LIVE FUTURES REPORT 12/04: LME nickel price falls 2.8%; zinc stocks up 5% following deliveries in Asia

The London Metal Exchange three-month nickel price was down by 2.8% to $16,165 per tonne during morning trading on Monday April 12, with the other base metals also starting the week lower after turning to the downside last Friday following comments out of China regarding rising commodity prices.

The decline in nickel this morning, the sharpest among its peers, comes after it had dropped by 1.2% on Friday to $16,628 per tonne.

“The metals spent most of not all of last week looking for direction and as we open this morning they have, and it is downwards,” Kingdom Futures director Malcolm Freeman said in a morning note. “The Asian equities started to slip and with the Dow Futures down 100 points it was enough to unnerve some of the speculative money in the market.”

“Comments from Chinese Premier Li Keqiang weighed on markets as it is the second time in just a few days top officials talk about cost controls after last year’s surge in commodity prices.
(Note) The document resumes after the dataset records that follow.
-- ==== Sys2Proof/Tests/Slice0.lean ====
section
/-! SUPPORT. Tests on fixed values taken from the spec, and for every obligation with hypotheses a
witness that meets them. -/

namespace Sys2Proof.Tests

open Sys2Proof.Machine
open Sys2Proof.Safety

/-- Whether a command answers a next state that passes a check. -/
def runs (i : Instr) (s : State) (check : State → Bool) : Bool :=
  match exec i s with
  | .next t => check t
  | .fault _ => false
  | .refused _ => false

/-- Whether one step answers a next state that passes a check. -/
def steps (s : State) (check : State → Bool) : Bool :=
  match step s with
  | .next t => check t
  | .fault _ => false
  | .refused _ => false

/-- The response a state offers, as (code, data). -/
def answers (t : State) (code data : Nat) : Bool :=
  t.rsp == some { code := BitVec.ofNat 4 code, data := BitVec.ofNat 32 data }

/-- The reset state with DATA loaded. -/
def withData (d : Word) : State := { State.reset with data := d }

/-! ## Decoding: every command's word written out from R72 to R78 -/

theorem test_decode_nop : decode 0x00000000 = .ok .nop := by decide
theorem test_decode_rfl : decode 0x10000000 = .ok .reflect := by decide
theorem test_decode_init : decode 0x20000000 = .ok .init := by decide
theorem test_decode_byte : decode 0x210000A5 = .ok (.byte 0xA5) := by decide
theorem test_decode_feedh : decode 0x22000000 = .ok .feedh := by decide
theorem test_decode_feedw : decode 0x23000000 = .ok .feedw := by decide
theorem test_decode_final : decode 0x24000000 = .ok .final := by decide
theorem test_decode_hash : decode 0x30000000 = .ok .hash := by decide
theorem test_decode_hashmac : decode 0x31000000 = .ok .hashmac := by decide
theorem test_decode_mapclr : decode 0x40000000 = .ok .mapclr := by decide
theorem test_decode_mapset : decode 0x41000000 = .ok .mapset := by decide
theorem test_decode_mapor : decode 0x42000000 = .ok .mapor := by decide
theorem test_decode_mapori : decode 0x4300003F = .ok (.mapori 63) := by decide
theorem test_decode_verify : decode 0x50000000 = .ok .verify := by decide
theorem test_decode_crun : decode 0x60000000 = .ok .crun := by decide
theorem test_decode_ccnt : decode 0x61000005 = .ok (.ccnt 5) := by decide
theorem test_decode_cbase : decode 0x6200003F = .ok (.cbase 63) := by decide
theorem test_decode_clist : decode 0x6300FFFF = .ok (.clist 0xFFFF) := by decide
theorem test_decode_cprobe : decode 0x64000087 = .ok (.cprobe 0x0087) := by decide
theorem test_decode_ldlo : decode 0x7000419C = .ok (.ldlo 0x419C) := by decide
theorem test_decode_ldhi : decode 0x71001F52 = .ok (.ldhi 0x1F52) := by decide
theorem test_decode_rd : decode 0x7200000A = .ok (.rd 10) := by decide
theorem test_decode_wr : decode 0x73000008 = .ok (.wr 8) := by decide
theorem test_decode_clrerr : decode 0x74000000 = .ok .clrerr := by decide
theorem test_decode_srst : decode 0x7F000000 = .ok .srst := by decide
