/-- A notice: 12 bytes, its kind, its posting second and the fields f0 to f6, of which the unused ones are 0
(11.5.3). -/
def noticeLayout (x : Notice) : List Byte :=
  let fate (f : FrameFate) : Byte := match f with | .noneOffered => 0#8 | .admitted => 1#8 | .refused => 2#8
  let spelt (kind : Byte) (fields : List Byte) : List Byte :=
    kind :: be32 x.second ++ fields ++ List.replicate (7 - fields.length) 0#8
  match x.body with
  | .parcelState n st round void cause => spelt 1#8 [n.setWidth 8, (st.map ParcelState.code).getD 15#8,
      BitVec.ofNat 8 round, voidCode void, (match cause with | .phase _ => 1#8 | .other => 0#8 | .refusal _ => 0#8),
      (match cause with | .phase reason => reason | .other => 0#8 | .refusal reason => reason)]
  | .alarmRaised n f delta => spelt 2#8 ([n.setWidth 8, fate f] ++ be32 delta)
  | .alarmCleared n f delta => spelt 3#8 ([n.setWidth 8, fate f] ++ be32 delta)
  | .peerAlarm n source raised value => spelt 4#8 ([n.setWidth 8, source.setWidth 8, bits8 [raised]] ++ be32 value)
  | .declareRefused n source reason admitted =>
    spelt 5#8 [n.setWidth 8, source.setWidth 8, reason.code, bits8 [admitted]]
  | .declareConflict n source held => spelt 6#8 [n.setWidth 8, source.setWidth 8, held.code]
  | .standing st tfc rfc heard => spelt 7#8 [st.code, BitVec.ofNat 8 tfc, BitVec.ofNat 8 rfc, heard.setWidth 8]
  | .intakeLost kind n => spelt 8#8 [kind.code.setWidth 8, n.setWidth 8]
  | .intakePressure length => spelt 9#8 [BitVec.ofNat 8 length]
  | .frameDropped cls kind n item => spelt 10#8 [cls.setWidth 8, kind.setWidth 8, n.setWidth 8, item.setWidth 8]
  | .openingMissing n index => spelt 11#8 [n.setWidth 8, BitVec.ofNat 8 index]
  | .restart cause station => spelt 12#8 [cause.code, station.setWidth 8]

end Sys2Proof.Machine
end

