/-- BURST_END_CLOSE on a released part. Under KEEP_OPEN nothing changes. Under CLOSE_AFTER_BURST each open context
whose parcel the next work does not need is empty afterwards, and its dirty record, of a number that the other context
does not hold and that has a store position, is the stored one with its check; a context whose parcel is needed is
left as it is. The queues, the port, the timer, the counters and the Acceptance Unit do not change. Every service that
the arbiter chooses, and every part of a second duty that it chooses, begins with these closings: it acts as it does
on the state after them, but for the note of the store's changes (the model's, notes/assumptions/31.md). A service
under CLOSE_AFTER_BURST after which no requester waits leaves both contexts empty. That the row, sent alone, goes by
the arbiter's choice in the present state is the model's choice (notes/assumptions/36.md). What a chosen second duty
needs holds two cases that section 6.4 does not settle: that the parcels of the coming window restart count as needed
is the model's choice (notes/assumptions/35.md), and that a held parcel in DECLARED whose assembly timed out does is
the model's reading (notes/assumptions/7.md). -/
def Obligations.BurstEndClosesTheUnneeded : Prop :=
  ∀ s : State, s.sup.held = false →
    (s.sup.straps.policy = .keepOpen → exec .burstEndClose s = .next s) ∧
    (s.sup.straps.policy = .closeAfterBurst → ∃ t, exec .burstEndClose s = .next t ∧
      (∀ i c, s.eng.context i = some c →
        (c.record.number ∈ needs s (arbiter s) → t.eng.context i = some c) ∧
        (c.record.number ∉ needs s (arbiter s) → t.eng.context i = none ∧
          (c.dirty = true → (s.stored c.record.number).isSome = true →
            (∀ d, s.eng.context (otherContext i) = some d → d.record.number ≠ c.record.number) →
            t.stored c.record.number = some
              { number := byte4 c.record.number, record := c.record
                check := storeCheck (byte4 c.record.number) c.record }))) ∧
      t.line = s.line ∧ t.acc = s.acc ∧ t.tmr = s.tmr ∧ t.port = s.port ∧ t.counters = s.counters) ∧
    ∀ c : Instr, (s.Serves c → BeginsWithTheClosings c s) ∧
      (isDutyPart c = true → arbiter s = some .secondDuty → BeginsWithTheClosings c s) ∧
      (s.Serves c → s.sup.straps.policy = .closeAfterBurst →
        ∃ t, exec c s = .next t ∧ (arbiter t = none → t.eng.w0 = none ∧ t.eng.w1 = none))

/-- INTAKE_SERVICE on a released part when the arbiter chooses the intake head: the head is removed, and pressure mode
stays set only while more than 16 entries remain. With no other work waiting under KEEP_OPEN: in UNNUMBERED the
removal is all; a PHASE, VOTE, ALARM or FIGURE whose parcel the part does not hold is removed with no effect and no
counter; a PRESENCE of length 2 puts its source in the heard-node set, and any other PRESENCE has no effect. -/
def Obligations.IntakeServiceRemovesTheHead : Prop :=
  ∀ (e : IntakeEntry) (rest : List IntakeEntry) (s : State), s.sup.held = false → s.NoneAhead →
    s.acc.intake = e :: rest →
    (∃ t, exec .intakeService s = .next t ∧ t.acc.intake = rest ∧
      t.acc.pressure = (s.acc.pressure && decide (16 < rest.length))) ∧
    (s.Quiet →
      (s.line.standing = .unnumbered → exec .intakeService s = .next (s.headTaken rest)) ∧
      (e.entryIndex = 0 ∨ e.entryIndex = 1 ∨ e.entryIndex = 4 ∨ e.entryIndex = 6 → s.dirFind e.parcel = none →
        exec .intakeService s = .next (s.headTaken rest)) ∧
      (e.entryIndex = 7 → e.payload.length ≠ 2 → exec .intakeService s = .next (s.headTaken rest)) ∧
      (e.entryIndex = 7 → e.payload.length = 2 → s.line.standing ≠ .unnumbered →
        ∃ heard, exec .intakeService s = .next { s.headTaken rest with
            eng := { (s.headTaken rest).eng with heard := heard } } ∧
          ∀ m, m ∈ heard ↔ m = e.source ∨ m ∈ s.eng.heard))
China will strengthen controls, Li said at a seminar yesterday, after panelists raised the issue of price pressures,” LME Desk analyst at Marex Spectron Anna Stablum said.

Indeed, it was comments by Chinese vice premier Han Zheng at the country’s Financial Stability Committee last week that higher commodity prices warranted close attention which brought metals downward on Friday.

Copper’s three-month price was down to $8,817 per tonne on Monday, a 1.2% decrease from Friday’s $8,926.50-per-tonne closing price, itself a 0.9% decrease from the previous day.

LME copper stocks continued to build on Monday, with a 3,450-tonne intake split between warehouses in Rotterdam and Hamburg. At 165,625 tonnes, total copper stocks on the exchange are at their highest since mid-November 2020.

Elsewhere in stocks, zinc’s total LME inventory rose by 5% on Monday morning to just under 282,000 tonnes, given a 14,600-tonne delivery into warehouses in Singapore and Port Klang, Malaysia.

On-warrant zinc warrants rose to 248,575 tonnes on Monday, up by 6.2% from Friday, and are now at the highest since February 2. This follows a sharp decrease in both annual and spot treatment charges (TCs) given tightness of concentrate supply in the market.

The three-month zinc price was also lower on Monday in line with the rest of the complex, with a 1.3% decline to $2,794 per tonne. The cash-to-three month spread was at a four-week high at $21.50 per tonne contango on Friday.

Other highlights

  • The US Dollar Index was up to 92.28 on Monday at 9am, from Friday’s close reading of 92.19.
  • Economic data out later on Monday includes retail sales in the European Union and the US Federal budget balance.